(August 5, 2017 at 1:40 am)Catholic_Lady Wrote: I shouldn't have to say this, but when it comes to the private parts of someone's body, it is immoral to look at them without that person's consent and against that person's will. If you can't see the difference between that and seeing a photo of someone clothed in their backyard while walking through a checkout line, I don't know what to tell you.
And now we're down to the heart of the matter. Its about the parts of the body that most moms taught their daughters to be ashamed of. Perhaps that's the difference between us. I don't have many hangups about nudity. I think it should be private or relatively so, but that's a personal choice and not one I would want forced on others.

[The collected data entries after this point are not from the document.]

-- ==== Sys2Proof/Machine/Ops.lean ====
section
/-! DEFINITION. The shared operations of every instruction: issue by a live entry (R223, R226, R239 to R242), taking a trap and
returning from it (R160 to R164, R337), stopping a context, posting replayable faults (R150 to R156), run-ahead (R154, R155),
and the wake of waiting entries (R181). -/

namespace Sys2Proof.Machine

open Sys2Proof

/-! ## Waking entries (R181) -/

/-- Whether a live entry of a group is ready (R226). -/
def anyReady (g : Group) : Bool := [false, true].any fun low => (liveEntry g low).any (·.wait == .none)

/-- End the waits that `p` holds for, in one group and in the stack to which a run-ahead rolls it back; its ready time for R182 starts now,
unless a path of it was ready already. -/
def wakeIn (p : Wait → Bool) (now : Nat) (g : Group) : Group :=
  let hit := fun e : Entry => p e.wait
  let wake := mapIf hit (fun e => { e with wait := .none })
  if g.stack.any hit || g.ahead.any (·.stack.any hit) then
    { g with stack := wake g.stack, ahead := g.ahead.map (fun r => { r with stack := wake r.stack }),
             waitFrom := if anyReady g then g.waitFrom else now }
  else g

/-- End the waits that `p` holds for, in the groups of the blocks that `q` holds for. -/
def wakeWhere (q : Block → Bool) (p : Wait → Bool) (s : State) : State :=
  { s with blocks := mapIf q (fun b => { b with groups := b.groups.map (wakeIn p s.mcyc) }) s.blocks }

def wakeGrp (g : GRef) (p : Wait → Bool) (s : State) : State := modGrp g (wakeIn p s.mcyc) s

/-- End the waits of a group that its in-flight counters satisfy (R250, R429); a rolesw looks again (R347). -/
def settleCounters (now : Nat) (g : Group) : Group :=
  wakeIn (fun w => match w with
    | .waitp p n => decide (cnt g p ≤ n)
    | .mwait n => !(g.closed.any fun b => decide (b.num ≤ n) && !b.done)
    | .rolesw => true
    | _ => false) now g

/-- An operation of a group completes: its counter falls, its pending writes have arrived, and waits on it end. -/
def finishOp (g : GRef) (op : Nat) (s : State) : State :=
  modGrp g (fun x => settleCounters s.mcyc (complete op
    { x with pend := x.pend.filter (·.op != op), busy := x.busy.filter (·.op != op), marks := x.marks.filter (· != op) })) s

/-- The result of an operation lands in the registers of a group, and in those to which a run-ahead rolls it back (R155). -/
def landIn (f : Group → Group) (x : Group) : Group := match x.ahead with
  | none => f x
  | some r =>
    let old := f { x with k := r.k, m := r.m, v := r.v }
    let y := f x
    { y with ahead := some { r with k := old.k, m := old.m, v := old.v } }
def landGrp (g : GRef) (f : Group → Group) (s : State) : State := modGrp g (landIn f) s

/-- A reference to an exited group or to one that no longer exists. -/
def gone (g : GRef) (s : State) : Bool := (grpOf s g).all (·.exited)

/-! ## The issuing instruction -/

/-- What an issuing instruction sees: its group and live slot, the block, the launch, the group and the entry as they were before
it, the address of the next word, and its active mask (R220). -/
structure Iss where
  g : GRef
  blk : Block
  lau : Launch
  grp : Group
  ent : Entry
  npc : W64
  mask : Mask
  deriving DecidableEq, Repr

def Iss.ctx (x : Iss) : Nat := x.blk.ctx
def Iss.vf (x : Iss) : Nat := x.blk.vf
def Iss.core (x : Iss) : Nat := x.blk.core
def Iss.lrec (x : Iss) : LRec := x.lau.lrec

/-- The vector registers a group holds: B + X (R231). -/
def vregsOf (l : LRec) (g : Group) : Nat := baseRegs l + g.ext

/-- The view of live slot `g` for a word of length `len` and mask register `msk`; tret confines the lanes of the one instruction that trapped (R337). -/
def issRaw (g : GRef) (len msk : Nat) (s : State) : Option Iss :=
  (blkOf s g.blk).bind fun b => (launchOf s b.launch).bind fun l => (grpIn b g.gid).bind fun gr =>
    (liveEntry gr g.low).map fun e =>
      { g := g, blk := b, lau := l, grp := gr, ent := e, npc := e.pc + BitVec.ofNat 64 len,
        mask := e.mask &&& mget gr msk &&& (match e.reissue with
          | some (m, _, at_) => if e.pc = at_ then m else BitVec.allOnes 64
          | none => BitVec.allOnes 64) }

/-! ## Latches and chains (R238 to R241) -/

/-- The registers that a latch is tagged with: a pair of vector registers, or the one register. -/
def latchRegs (tag : Nat) (pair : Bool) : List Nat := if pair && decide (tag < 1536) then [tag, tag + 1] else [tag]

def latchOf (e : Entry) (n : Nat) : Option Latch := e.latches.find? (·.idx == n)

/-- Whether an instruction extends the open chain: it reads a latch written within it. -/
def inChain (i : Sig) (e : Entry) : Bool :=
  i.latches.any fun n => (latchOf e n).any fun l => decide (l.age < e.chain)

/-- The view of the instruction that issues in this step; CHAINPC is that of the chain which it extends, or its own PC. -/
def issOf (i : Sig) (s : State) : Option Iss := (s.cur.bind fun g => issRaw g i.len i.msk s).map fun x =>
  { x with ent := { x.ent with chainPc := if inChain i x.ent then x.ent.chainPc else x.ent.pc } }

/-- A latch read of a latch that was not written by one of the two preceding instructions, or a fourth chain instruction. -/
def chainIll (i : Sig) (e : Entry) : Bool :=
  i.latches.any (fun n => (latchOf e n).isNone) || (inChain i e && decide (3 ≤ e.chain))

/-- The registers whose values an instruction reads, an invalid latch standing for the register it is tagged with. -/
def readRegs (i : Sig) (e : Entry) : List Nat :=
  (i.u.rd.filter fun c => !decide (1536 ≤ c ∧ c < 1539)) ++
    i.latches.flatMap fun n => match latchOf e n with
      | some l => if l.valid then [] else latchRegs l.tag l.pair
      | none => []

/-- The k register that a waiting path will be answered in (R328, R340, R460). -/
def waitsInto : Wait → Option Nat
  | .lwait kd _ => kd
  | .label _ kd => some kd
  | _ => none

/-- Whether a write of a register is pending: an asynchronous one, or that which a path of the group waits for. -/
def pending (g : Group) (r : Nat) : Bool := g.pend.any (·.reg == r) || g.stack.any fun e => (waitsInto e.wait).any (kCd · == r)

So for me, the nudity doesn't change anything. To me, both nude photos and those photos taken without the knowledge of the subject while the subject had a reasonable expectation of privacy are exactly the same. The fact that the subject is nude in one but not the other does not make it any more or less an invasion of privacy. At all. Exact same crime in both cases for me. Exact same level of inappropriate for me. So if one is immoral and unacceptable, then so is the other. The nudity doesn't change anything one bit for me because it became wrong the moment the photos were private and therefore there is no need to go beyond that and into the content of the photos themselves. If I have to have a moral problem with one, I have to have the same moral problem with the other. And honestly I just don't. I think there are way more important topics to apply the yardstick of morality to and frankly this one ultimately just doesn't matter all that much in the grand scheme.